Sunday, September 4, 2016

Offering Sympathy to the Bereaved

Suzie Kolber, a volunteer writer at www.obituarieshelp.org/words_of_condolences_hub.html  asked if she could contribute this information to my blog. I’m more than happy to print any resources or words to help the bereaved. If you have written something or can give me information that I can expand on, please share it with me and if I can use it, I will certainly do so. In the meantime, you can visit this site for additional information on condolence letters, funeral planning resources or writing obituaries.

Saying the Right Things When You Offer Sympathy to Others  by Suzie Kolber
What do you say to your best friend when his father dies? How do you comfort your cousin who has lost a spouse? And what words can comfort a parent who has lost their child? These are common thoughts for anyone when trying to decide how to offer sympathy to a grieving family member or friend.

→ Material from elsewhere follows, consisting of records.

-- ==== Sys2Proof/Proofs/PoolRemovals.lean ====
section
/-! PROOFS. The frame pool: removals, sweeps and selection keep it (R54, R89, R105, R126 to R130) -/

-- One theorem after another: many at once need a thread each.
set_option Elab.async false

namespace Sys2Proof.Machine


section
variable {view : SegPort → Option SlotId} {closing : Option SlotId} {loose : List Ref} {cap : PortId → Nat} {s t : State}

/-! ### Removing one reference (R126) -/

/-- The slot of a reference that is nowhere, and the last to point at it, is released. -/
theorem Stocked.lastRef {r : Ref} (h : Stocked view closing (r :: loose) cap s) (last : refCount r.slot s + pointing r.slot loose = 0) :
    Stocked view closing loose cap (releaseSlot r.slot s) := by
  have live : s.pool.slots[r.slot].status = .queued :=
    (h.slots.slot r.slot).queued_of_refs (by rw [pointing_cons, if_pos rfl]; omega)
  have elsewhere {j : SlotId} (e : j ≠ r.slot) : pointing j (r :: loose) = pointing j loose := by
    rw [pointing_cons, if_neg (Ne.symm e), Nat.add_zero]
  refine .release h.slots.freeNodup h.slots.takenNodup (fun j e => ?_) ((h.slots.slot _).not_free (by rw [live]; nofun))
    ((h.slots.slot _).not_taken (by rw [live]; nofun)) last ⟨h.admitted.queued, fun p i v => ?_, h.admitted.pending, h.admitted.closed⟩
    (fun p v => ?_) h.loaded h.window (by rw [live]; nofun)
  · exact (h.slots.slot j).of_same rfl Iff.rfl Iff.rfl id (by rw [elsewhere e])
  · have := h.admitted.apart p i v
    rw [pointing_cons] at this
    exact ⟨this.1, by omega⟩
  · have := (h.admitted.apart p _ v).2
    rw [pointing_cons, if_pos rfl] at this
    omega

/-- A reference that is nowhere, and not the last to point at its slot, is counted off. -/
theorem Stocked.countOff {r : Ref} (h : Stocked view closing (r :: loose) cap s) (more : 1 < s.pool.slots[r.slot].refs) :
    Stocked view closing loose cap (modSlot r.slot (fun x => { x with refs := x.refs - 1 }) s) := by
  have live : s.pool.slots[r.slot].status = .queued :=
    (h.slots.slot r.slot).queued_of_refs (by rw [pointing_cons, if_pos rfl]; omega)
  have slot (j : SlotId) : (modSlot r.slot (fun x => { x with refs := x.refs - 1 }) s).pool.slots[j] =
      if j = r.slot then { s.pool.slots[j] with refs := s.pool.slots[j].refs - 1 } else s.pool.slots[j] := by
    rw [modSlot_pool]
    refine (getElem_modAt_fin _ _ _ _).trans ?_
    split
    next e => subst e; rfl
    · rfl
  have status (j : SlotId) : (modSlot r.slot (fun x => { x with refs := x.refs - 1 }) s).pool.slots[j].status = s.pool.slots[j].status := by
    rw [slot]
    split <;> rfl
  have elsewhere {j : SlotId} (e : j ≠ r.slot) : pointing j (r :: loose) = pointing j loose := by
    rw [pointing_cons, if_neg (Ne.symm e), Nat.add_zero]
  have counts (st : SlotStatus) : slotsIn st (modSlot r.slot (fun x => { x with refs := x.refs - 1 }) s) = slotsIn st s :=
    List.filter_congr fun j _ => by rw [status]
  refine ⟨⟨⟨h.slots.freeNodup, h.slots.takenNodup, fun j => ?_⟩, ⟨fun p i v => ?_, fun p i v => ?_, h.admitted.pending, h.admitted.closed⟩,
    h.loaded, ?_⟩, ?_⟩
  · by_cases e : j = r.slot
    · subst e
      have own : (modSlot r.slot (fun x => { x with refs := x.refs - 1 }) s).pool.slots[r.slot] =
        { s.pool.slots[r.slot] with refs := s.pool.slots[r.slot].refs - 1 } := (slot _).trans (if_pos rfl)
      obtain ⟨free, taken, inbound, decision, queued, -⟩ := h.slots.slot r.slot
      obtain ⟨-, refs⟩ := queued live
      rw [pointing_cons, if_pos rfl] at refs
      constructor <;> rw [own]
      · exact free
      · exact taken
      · exact inbound
      · exact decision
      · intro _
        refine ⟨Nat.le_sub_of_add_le more, ?_⟩
        change s.pool.slots[r.slot].refs - 1 = refCount r.slot s + _
        omega
      · exact fun other => absurd live other
    · exact (h.slots.slot j).of_same ((slot j).trans (if_neg e)) Iff.rfl Iff.rfl id (by rw [elsewhere e]; rfl)
  · rw [status]
    exact h.admitted.queued p i v
  · have := h.admitted.apart p i v
    rw [pointing_cons] at this
    exact ⟨this.1, by omega⟩
  · exact h.window.of_le ⟨rfl, rfl, rfl, rfl, rfl⟩ (by unfold unfilledCount; rw [counts])
  · have : reservedCount (modSlot r.slot (fun x => { x with refs := x.refs - 1 }) s) = reservedCount s := by
      unfold reservedCount unfilledCount
      rw [counts, counts]
    rw [this]
    exact h.short

/-- The end record that a removal hands over, where one is due. -/
def recordEnd (q : PortId) (r : Ref) (reason : Reason) (s : State) : State :=
  if endRecordDue (slotOf r s) r reason then takeEndRecord (slotOf r s) q r.count reason s else s

theorem recordEnd_pool (q : PortId) (r : Ref) (reason : Reason) (s : State) : (recordEnd q r reason s).pool = s.pool := by
  unfold recordEnd
  split
  · exact takeEndRecord_pool _ _ _ _ _
  · rfl

theorem recordEnd_touched (q : PortId) (r : Ref) (reason : Reason) (s : State) : Touched s (recordEnd q r reason s) := by
  unfold recordEnd
  split
  · exact takeEndRecord_touched _ _ _ _ _
  · exact .refl s

theorem dropRef_stocked {r : Ref} (h : Stocked view closing (r :: loose) cap s) (q : PortId) (reason : Reason) :
    Stocked view closing loose cap (dropRef q r reason s) := by
  have recorded := h.touched (recordEnd_touched q r reason s) (recordEnd_pool q r reason s)
  have refs : (recordEnd q r reason s).pool.slots[r.slot].refs = (slotOf r s).refs := by rw [recordEnd_pool]; rfl
  have unfolded : dropRef q r reason s = if (slotOf r s).refs ≤ 1 then releaseSlot r.slot (recordEnd q r reason s)
    else modSlot r.slot (fun x => { x with refs := x.refs - 1 }) (recordEnd q r reason s) := rfl
  rw [unfolded]
  split
  next last =>
    refine recorded.lastRef ?_
    have live := (recorded.slots.slot r.slot).queued_of_refs (by rw [pointing_cons, if_pos rfl]; omega)
    have count := ((recorded.slots.slot r.slot).queued live).2
    rw [pointing_cons, if_pos rfl, refs] at count
    omega
  next more => exact recorded.countOff (by rw [refs]; omega)

theorem discardRef_stocked {r : Ref} (h : Stocked view closing (r :: loose) cap s) (q : PortId) (reason : Reason) :
    Stocked view closing loose cap (discardRef q r reason s) := by
  unfold discardRef
  split
  · exact dropRef_stocked (h.touched (countPort_touched _ _ _ _) rfl) q reason
  · exact dropRef_stocked h q reason

theorem discardAll_stocked {gone : List Ref} (h : Stocked view closing (gone ++ loose) cap s) (q : PortId) (reason : Reason) :
    Stocked view closing loose cap (discardAll q gone reason s) := by
  refine Stocked.touched ?_ (dueIfGone_touched q _) (dueIfGone_pool q _)
  induction gone generalizing s with
  | nil => exact h
  | cons r gone ih => exact ih (discardRef_stocked h q reason)

/-! ### Marks and sweeps (R60, R89, R105, R128 to R130) -/

theorem length_marked_le (hit : Ref → Bool) (m : Mark) (l : List Ref) :
    ((l.map (markedIf hit m)).filter (·.mark.isNone)).length ≤ (l.filter (·.mark.isNone)).length := by
  rw [List.filter_map, List.length_map]
  refine (List.monotone_filter_right l fun r unmarked => ?_).length_le
  rw [Option.isNone_iff_eq_none]
  by_contra marked
  exact markedIf_mark hit m r marked (Option.isNone_iff_eq_none.1 unmarked)

theorem markedIf_slot (hit : Ref → Bool) (m : Mark) (r : Ref) : (markedIf hit m r).slot = r.slot := (markedFrom_markedIf hit m r).slot

theorem markPending_stocked (h : Stocked view closing loose cap s) (q : PortId) (hit : Ref → Bool) (m : Mark) :
    Stocked view closing loose cap (markPending q hit m s) := by
  refine h.moves ⟨fun i => pointing_map (markedIf_slot hit m) i _, fun _ => rfl⟩ ?_ fun _ _ => Nat.le_refl _
  refine Nat.le_trans ?_ (h.loaded q)
  exact Nat.add_le_add_left (length_marked_le hit m _) _

theorem markHolder_stocked (h : Stocked view closing loose cap s) (q : PortId) (hit : Ref → Bool) (m : Mark) :
    Stocked view closing loose cap (markHolder q hit m s) := by
  refine h.moves ⟨fun _ => rfl, fun i => ?_⟩ ?_ fun _ _ => Nat.le_refl _
  · have same : pointing i (s.pool.queues[q].holder.map (markedIf hit m)).toList = pointing i s.pool.queues[q].holder.toList := by
      rw [Option.toList_map]
      exact pointing_map (markedIf_slot hit m) i _
    rw [pointing_carried, pointing_carried]
    exact congrArg (_ + · + _) same
  · refine Nat.le_trans (Nat.le_of_eq ?_) (h.loaded q)
    have same : (s.pool.queues[q].holder.map (markedIf hit m)).toList.length = s.pool.queues[q].holder.toList.length := by
      rw [Option.toList_map, List.length_map]
    exact congrArg (_ + · + _) same

theorem sweepLanes_stocked (h : Stocked view closing loose cap s) (q : PortId) (hit : Ref → Bool) (reason : Reason) :
    Stocked view closing loose cap (sweepLanes q hit reason s) := by
  refine discardAll_stocked ?_ q reason
  refine h.moves ⟨fun _ => rfl, fun i => ?_⟩ ?_ fun _ _ => Nat.le_refl _
  · have parts := pointing_filter i hit (laneRefs s.pool.queues[q])
    rw [pointing_carried, pointing_carried, laneRefs_modAll, pointing_append]
    dsimp only
    omega
  · refine Nat.le_trans ?_ (h.loaded q)
    have fewer : ((laneRefs s.pool.queues[q]).filter fun r => !hit r).length ≤ (laneRefs s.pool.queues[q]).length := List.length_filter_le _ _
    rw [queueLoad_eq, queueLoad_eq, laneRefs_modAll]
    dsimp only
    omega

theorem sweepLane_stocked (h : Stocked view closing loose cap s) (q : PortId) (lane : Priority) (hit : Ref → Bool) (reason : Reason) :
    Stocked view closing loose cap (sweepLane q lane hit reason s) := by
  refine discardAll_stocked ?_ q reason
  refine h.moves ⟨fun _ => rfl, fun i => ?_⟩ ?_ fun _ _ => Nat.le_refl _
  · have parts := pointing_filter i hit s.pool.queues[q].lanes[lane]
    have lanes := pointing_laneRefs i s.pool.queues[q] lane (·.filter fun r => !hit r)
    rw [pointing_carried, pointing_carried, pointing_append]
    dsimp only at lanes ⊢
    omega
  · refine Nat.le_trans ?_ (h.loaded q)
    have fewer : (s.pool.queues[q].lanes[lane].filter fun r => !hit r).length ≤ s.pool.queues[q].lanes[lane].length := List.length_filter_le _ _
    have lanes := length_laneRefs_modAt s.pool.queues[q] lane (·.filter fun r => !hit r)
    rw [queueLoad_eq, queueLoad_eq]
    dsimp only at lanes ⊢
    omega

theorem popLane_stocked {q : PortId} {lane : Priority} {r : Ref} (h : Stocked view closing loose cap s)
    (head : s.pool.queues[q].lanes[lane].head? = some r) :
    Stocked view closing (r :: loose) cap (popLane q lane s) ∧ queueLoad (popLane q lane s).pool.queues[q] + 1 = queueLoad s.pool.queues[q] := by
  obtain ⟨rest, split⟩ := List.head?_eq_some_iff.1 head
  have load : queueLoad (popLane q lane s).pool.queues[q] + 1 = queueLoad s.pool.queues[q] := by
    have lanes := length_laneRefs_modAt s.pool.queues[q] lane List.tail
    rw [split, List.tail_cons, List.length_cons] at lanes
    unfold popLane
    rw [modQueue_same, queueLoad_eq, queueLoad_eq]
    dsimp only at lanes ⊢
    omega
  refine ⟨h.moves ⟨fun _ => rfl, fun i => ?_⟩ ?_ fun _ _ => Nat.le_refl _, load⟩
  · have lanes := pointing_laneRefs i s.pool.queues[q] lane List.tail
    rw [split, List.tail_cons, pointing_cons] at lanes
    rw [pointing_carried, pointing_carried, pointing_cons]
    dsimp only at lanes ⊢
    omega
  · refine Nat.le_trans ?_ (h.loaded q)
    unfold popLane at load
    rw [modQueue_same] at load
    omega

/-! ### Reports to the node map, and selection (R54, R102 to R105) -/

theorem nodeFailed_stocked (h : Stocked view closing loose cap s) (dest : Address) :
    Stocked view closing loose cap (nodeFailed dest s) := by
  unfold nodeFailed
  split
  · exact h
  · dsimp only
    split
    · refine List.foldlRecOn _ _ (Stocked.touched ?_ (raise_touched _ _ _ _) (raise_pool _ _ _ _)) fun t stocked p _ => ?_
      · exact h.of_grounds (.of_trunk rfl) rfl
      · exact sweepLanes_stocked (markHolder_stocked (markPending_stocked stocked _ _ _) _ _ _) _ _ _
    · exact h.of_grounds (.of_trunk rfl) rfl

theorem failRef_stocked {r : Ref} (h : Stocked view closing (r :: loose) cap s) (p : SegPort) (reason : Reason) (report : Bool) :
    Stocked view closing loose cap (failRef p r reason report s) := by
  have dropped := dropRef_stocked (h.touched (countPort_touched p .failed 1 s) rfl) p.port reason
  unfold failRef
  dsimp only
  split
  · exact nodeFailed_stocked dropped _
  · exact dropped

theorem deliverRef_stocked {r : Ref} (h : Stocked view closing (r :: loose) cap s) (p : SegPort) :
    Stocked view closing loose cap (deliverRef p r s) := by
  refine dropRef_stocked ?_ p.port .delivered
  unfold nodeDelivered
  split
  · exact h.of_grounds (.of_trunk rfl) rfl
  · exact h.of_grounds (.of_trunk rfl) rfl

/-- A frame that selection finds best is the head of its lane. -/
theorem bestChoice_head {p : SegPort} {lane : Priority} {r : Ref} (choice : bestChoice p s = .frame lane r) :
    s.pool.queues[p.port].lanes[lane].head? = some r := by
  unfold bestChoice at choice
  split at choice
  · cases choice
  · cases choice
  next head _ =>
    cases choice
    exact ((firstHead_eq_some _ _ _ _).1 head).1
  next head _ =>
    split at choice
    · cases choice
    · cases choice
      exact ((firstHead_eq_some _ _ _ _).1 head).1

theorem selectOnce_stocked (h : Stocked view closing loose cap s) (p : SegPort) : Stocked view closing loose cap (selectOnce p s) := by
  have settled (tx : TxState) : Stocked view closing loose cap (settleTx p tx s) := h.of_grounds (.of_trunk rfl) rfl
  unfold selectOnce
  dsimp only
  split
  · split
    · exact settled _
    · exact settled _
    next choice =>
      have popped := (popLane_stocked h (bestChoice_head choice)).1
      split
      · exact discardRef_stocked popped _ _
      · split
        · exact failRef_stocked popped _ _ _
        · exact settled _
  · exact settled _

theorem settle_stocked (h : Stocked view closing loose cap s) : Stocked view closing loose cap (settle s) := by
  unfold settle
  generalize 2048 = n
  induction n generalizing s with
  | zero => exact h
  | succ n ih =>
    rw [runSelections_succ]
    split
    · exact ih (selectOnce_stocked h _)
    · exact h

end

end Sys2Proof.Machine
end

Don’t avoid the issue. Instead of trying to talk around the subject, acknowledge the situation. It is appropriate to say that you heard that a person died even if it occurred some time ago. This lets the other person know that you are willing to talk about it and allows them to say what they want.

Always be honest and sincere even if that means admitting that you don’t know what to say. Sometimes just saying that you are sorry about the situation is enough. You can say it in a variety of ways such as: “I’m sorry to hear about your loss” or “I’m sorry that you are going through this” or “I want you to know how sorry I am that this has happened to you.” Showing your concern lets the other person know that he or she is not alone.

Be supportive. You may feel like you should be doing something for the grieving person. It feels awkward to just stand or sit and talk about the situation. If you are the type of person who wants to “fix” things, you should use that attitude in this situation. While you can’t fix it, you can do things to make the burden easier.

Some examples of support include helping out with tasks around the house or caring for children so that the bereaved person can deal with other jobs. You may be able to take on some projects that the deceased handled, especially important when the people are older. Maybe he mowed the lawn, or she cooked dinner. Now that they are gone, this task is left up to another family member. They may feel overwhelmed at all of the work they need to do and appreciate you taking on the responsibility for a few days or weeks.

One of the best ways to offer ongoing support is by asking how the person feels. This allows them to deal with their feelings and express any concerns they are having. It is a good question to ask even months later because people may grieve for a very long time. When you receive an answer to your question, don’t assume that means you have to respond or “make them feel better.” Just the act of telling you that ‘today is a bad day’ or ‘I spent the morning crying’ can be enough.

The most important thing to remember about offering sympathy to people who are dealing with the loss of a loved one is that it’s not the words that matter. It’s the meaning and the intention behind the words.